Extracted data Start Marker

-- ==== Sys2Proof/Laws/KeepsSprCmds.lean ====
section
/-!
SUPPORT. Laws/KeepsSprCmds.lean: what the meanings of Machine/SprCmds.lean keep (`Keeps`).
-/

namespace Sys2Proof.Machine

theorem execSpoorProgram_keeps {k : Nat} {s t : State} {reprogram : Bool} {rb : ReadBack} (hk : k &&& 8389026 = 8389026)
    (h : execSpoorProgram reprogram rb s = .next t) : Keeps k s t := by
  refine act_keeps (keeps_sub hk rfl) (fun u hu => ?_) h
  repeat' first
    | with_reducible assumption
    | with_reducible refine State.programDue_keeps (keeps_sub hk rfl) ?_
    | with_reducible refine State.programQueue_keeps (keeps_sub hk rfl) ?_
    | with_reducible refine Keeps.cond ?_ ?_
    | intro _

theorem execRateWindowEnd_keeps {k : Nat} {s t : State} {entry : Fin 16} (hk : k &&& 386 = 386)
    (h : execRateWindowEnd entry s = .next t) : Keeps k s t := by
  refine act_keeps (keeps_sub hk rfl) (fun u hu => ?_) h
  repeat' first
    | with_reducible assumption
    | with_reducible refine State.rateWindowEnd_keeps (keeps_sub hk rfl) ?_
    | intro _

theorem execOpsecTick_keeps {k : Nat} {s t : State} (hk : k &&& 8226 = 8226)
    (h : execOpsecTick s = .next t) : Keeps k s t := by
  refine act_keeps (keeps_sub hk rfl) (fun u hu => ?_) h
  repeat' first
    | with_reducible assumption
    | with_reducible refine State.opsecTick_keeps (keeps_sub hk rfl) ?_
    | intro _

theorem execPost_keeps {k : Nat} {s t : State} {src : Src} {sev : BitVec 3} (hk : k &&& 16777215 = 16777215)
    (h : execPost src sev s = .next t) : Keeps k s t := by
  refine act_keeps (keeps_sub hk rfl) (fun u hu => ?_) h
  repeat' first
    | with_reducible assumption
    | with_reducible refine State.write1_keeps (keeps_sub hk rfl) ?_
    | intro _

theorem execSpoorScanDone_keeps {k : Nat} {s t : State} (hk : k &&& 386 = 386)
    (h : execSpoorScanDone s = .next t) : Keeps k s t := by
  refine act_keeps (keeps_sub hk rfl) (fun u hu => ?_) h
  repeat' first
    | with_reducible assumption
    | with_reducible refine State.scanDone_keeps (keeps_sub hk rfl) ?_
    | intro _

end Sys2Proof.Machine
end

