-- ==== Sys2Proof/Laws/Parts.lean ====
section
/-!
SUPPORT. Laws/Parts.lean: from the relation `Keeps` to the components that a statement lists, and what the end of an
accepted host window request adds.
-/

namespace Sys2Proof.Machine

/-- Number of a component in a mask. -/
def Part.bit : Part → Nat
  | .answer => 0
  | .sent => 1
  | .lap => 2
  | .sett => 3
  | .img => 4
  | .nv => 5
  | .hwp => 6
  | .spr => 7
  | .zid => 8
  | .boot => 9
  | .dsp => 10
  | .fab => 11
  | .key => 12
  | .pair => 13
  | .field => 14
  | .loops => 15
  | .fbp => 16
  | .can => 17
  | .mtr => 18
  | .eth => 19
  | .ptp => 20
  | .rtc => 21
  | .tscNs => 22
  | .used => 23

/-- The mask of a list of components. -/
def partMask (l : List Part) : Nat := l.foldl (fun k p => k ||| 2 ^ p.bit) 0

/-- A state that keeps the components outside a mask keeps those outside the list that the mask was made from. -/
theorem Keeps.parts {k : Nat} {s t : State} (l : List Part) (h : Keeps k s t) (hk : ∀ p : Part, k.testBit p.bit = true → p ∈ l) :
    s.keepsParts t l := by
  have key : ∀ p : Part, p ∉ l → k.testBit p.bit = false := fun p hp => by
    by_contra hc
    exact hp (hk p (by simpa using hc))
  exact ⟨h.queue, fun g => h.answer_same (key .answer g), fun g => h.sent_same (key .sent g), fun g => h.lap_same (key .lap g), fun g => h.sett_same (key .sett g), fun g => h.img_same (key .img g), fun g => h.nv_same (key .nv g), fun g => h.hwp_same (key .hwp g), fun g => h.spr_same (key .spr g), fun g => h.zid_same (key .zid g), fun g => h.boot_same (key .boot g), fun g => h.dsp_same (key .dsp g), fun g => h.fab_same (key .fab g), fun g => h.key_same (key .key g), fun g => h.pair_same (key .pair g), fun g => h.field_same (key .field g), fun g => h.loops_same (key .loops g), fun g => h.fbp_same (key .fbp g), fun g => h.can_same (key .can g), fun g => h.mtr_same (key .mtr g), fun g => h.eth_same (key .eth g), fun g => h.ptp_same (key .ptp g), fun g => h.rtc_same (key .rtc g), fun g => h.tscNs_same (key .tscNs g), fun g => h.used_same (key .used g)⟩

/-- An accepted request of one word keeps what its word's own effect keeps; its end writes the answer, sends the response,
and serves the write set and the request queue. -/
theorem State.write1_keeps_ok {k : Nat} {s : State} {src : Src} {a : Nat} {v : Word} (hk : k &&& 8388683 = 8388683)
    (ha : isUserWord (a, v) = false) (hr : hasAcc .rws a = false) (h : s.wordDeny src.slot.val a v = none)
    (hj : (s.wordWrite src.slot.val [] (a, v)).nv.jobs = s.nv.jobs) (hw : Keeps k s (s.wordWrite src.slot.val [] (a, v))) :
    Keeps k s (s.write1 src a v) := by
  rw [State.write1_ok s src a v ha hr h, ← hj]
  exact State.opOk_keeps (keeps_sub hk rfl) hw

end Sys2Proof.Machine
end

Extracted data End Marker

__Prompt__
Each line of the material above must be reproduced exactly.

__Written solution__
-- ==== Sys2Proof/Laws/KeepsSprCmds.lean ====
section
/-!
SUPPORT. Laws/KeepsSprCmds.lean: what the meanings of Machine/SprCmds.lean keep (`Keeps`).
-/

namespace Sys2Proof.Machine

theorem execSpoorProgram_keeps {k : Nat} {s t : State} {reprogram : Bool} {rb : ReadBack} (hk : k &&& 8389026 = 8389026)
    (h : execSpoorProgram reprogram rb s = .next t) : Keeps k s t := by
  refine act_keeps (keeps_sub hk rfl) (fun u hu => ?_) h
  repeat' first
    | with_reducible assumption
    | with_reducible refine State.programDue_keeps (keeps_sub hk rfl) ?_
    | with_reducible refine State.programQueue_keeps (keeps_sub hk rfl) ?_
    | with_reducible refine Keeps.cond ?_ ?_
    | intro _

theorem execRateWindowEnd_keeps {k : Nat} {s t : State} {entry : Fin 16} (hk : k &&& 386 = 386)
    (h : execRateWindowEnd entry s = .next t) : Keeps k s t := by
  refine act_keeps (keeps_sub hk rfl) (fun u hu => ?_) h
  repeat' first
    | with_reducible assumption
    | with_reducible refine State.rateWindowEnd_keeps (keeps_sub hk rfl) ?_
    | intro _

theorem execOpsecTick_keeps {k : Nat} {s t : State} (hk : k &&& 8226 = 8226)
    (h : execOpsecTick s = .next t) : Keeps k s t := by
  refine act_keeps (keeps_sub hk rfl) (fun u hu => ?_) h
  repeat' first
    | with_reducible assumption
    | with_reducible refine State.opsecTick_keeps (keeps_sub hk rfl) ?_
    | intro _

theorem execPost_keeps {k : Nat} {s t : State} {src : Src} {sev : BitVec 3} (hk : k &&& 16777215 = 16777215)
    (h : execPost src sev s = .next t) : Keeps k s t := by
  refine act_keeps (keeps_sub hk rfl) (fun u hu => ?_) h
  repeat' first
    | with_reducible assumption
    | with_reducible refine State.write1_keeps (keeps_sub hk rfl) ?_
    | intro _

theorem execSpoorScanDone_keeps {k : Nat} {s t : State} (hk : k &&& 386 = 386)
    (h : execSpoorScanDone s = .next t) : Keeps k s t := by
  refine act_keeps (keeps_sub hk rfl) (fun u hu => ?_) h
  repeat' first
    | with_reducible assumption
    | with_reducible refine State.scanDone_keeps (keeps_sub hk rfl) ?_
    | intro _

end Sys2Proof.Machine
end

-- ==== Sys2Proof/Laws/Parts.lean ====
section
/-!
SUPPORT. Laws/Parts.lean: from the relation `Keeps` to the components that a statement lists, and what the end of an
accepted host window request adds.
-/

namespace Sys2Proof.Machine

/-- Number of a component in a mask. -/
def Part.bit : Part → Nat
  | .answer => 0
  | .sent => 1
  | .lap => 2
  | .sett => 3
  | .img => 4
  | .nv => 5
  | .hwp => 6
  | .spr => 7
  | .zid => 8
  | .boot => 9
  | .dsp => 10
  | .fab => 11
  | .key => 12
  | .pair => 13
  | .field => 14
  | .loops => 15
  | .fbp => 16
  | .can => 17
  | .mtr => 18
  | .eth => 19
  | .ptp => 20
  | .rtc => 21
  | .tscNs => 22
  | .used => 23

/-- The mask of a list of components. -/
def partMask (l : List Part) : Nat := l.foldl (fun k p => k ||| 2 ^ p.bit) 0

/-- A state that keeps the components outside a mask keeps those outside the list that the mask was made from. -/
theorem Keeps.parts {k : Nat} {s t : State} (l : List Part) (h : Keeps k s t) (hk : ∀ p : Part, k.testBit p.bit = true → p ∈ l) :
    s.keepsParts t l := by
  have key : ∀ p : Part, p ∉ l → k.testBit p.bit = false := fun p hp => by
    by_contra hc
    exact hp (hk p (by simpa using hc))
  exact ⟨h.queue, fun g => h.answer_same (key .answer g), fun g => h.sent_same (key .sent g), fun g => h.lap_same (key .lap g), fun g => h.sett_same (key .sett g), fun g => h.img_same (key .img g), fun g => h.nv_same (key .nv g), fun g => h.hwp_same (key .hwp g), fun g => h.spr_same (key .spr g), fun g => h.zid_same (key .zid g), fun g => h.boot_same (key .boot g), fun g => h.dsp_same (key .dsp g), fun g => h.fab_same (key .fab g), fun g => h.key_same (key .key g), fun g => h.pair_same (key .pair g), fun g => h.field_same (key .field g), fun g => h.loops_same (key .loops g), fun g => h.fbp_same (key .fbp g), fun g => h.can_same (key .can g), fun g => h.mtr_same (key .mtr g), fun g => h.eth_same (key .eth g), fun g => h.ptp_same (key .ptp g), fun g => h.rtc_same (key .rtc g), fun g => h.tscNs_same (key .tscNs g), fun g => h.used_same (key .used g)⟩

/-- An accepted request of one word keeps what its word's own effect keeps; its end writes the answer, sends the response,
and serves the write set and the request queue. -/
theorem State.write1_keeps_ok {k : Nat} {s : State} {src : Src} {a : Nat} {v : Word} (hk : k &&& 8388683 = 8388683)
    (ha : isUserWord (a, v) = false) (hr : hasAcc .rws a = false) (h : s.wordDeny src.slot.val a v = none)
    (hj : (s.wordWrite src.slot.val [] (a, v)).nv.jobs = s.nv.jobs) (hw : Keeps k s (s.wordWrite src.slot.val [] (a, v))) :
    Keeps k s (s.write1 src a v) := by
  rw [State.write1_ok s src a v ha hr h, ← hj]
  exact State.opOk_keeps (keeps_sub hk rfl) hw

end Sys2Proof.Machine
end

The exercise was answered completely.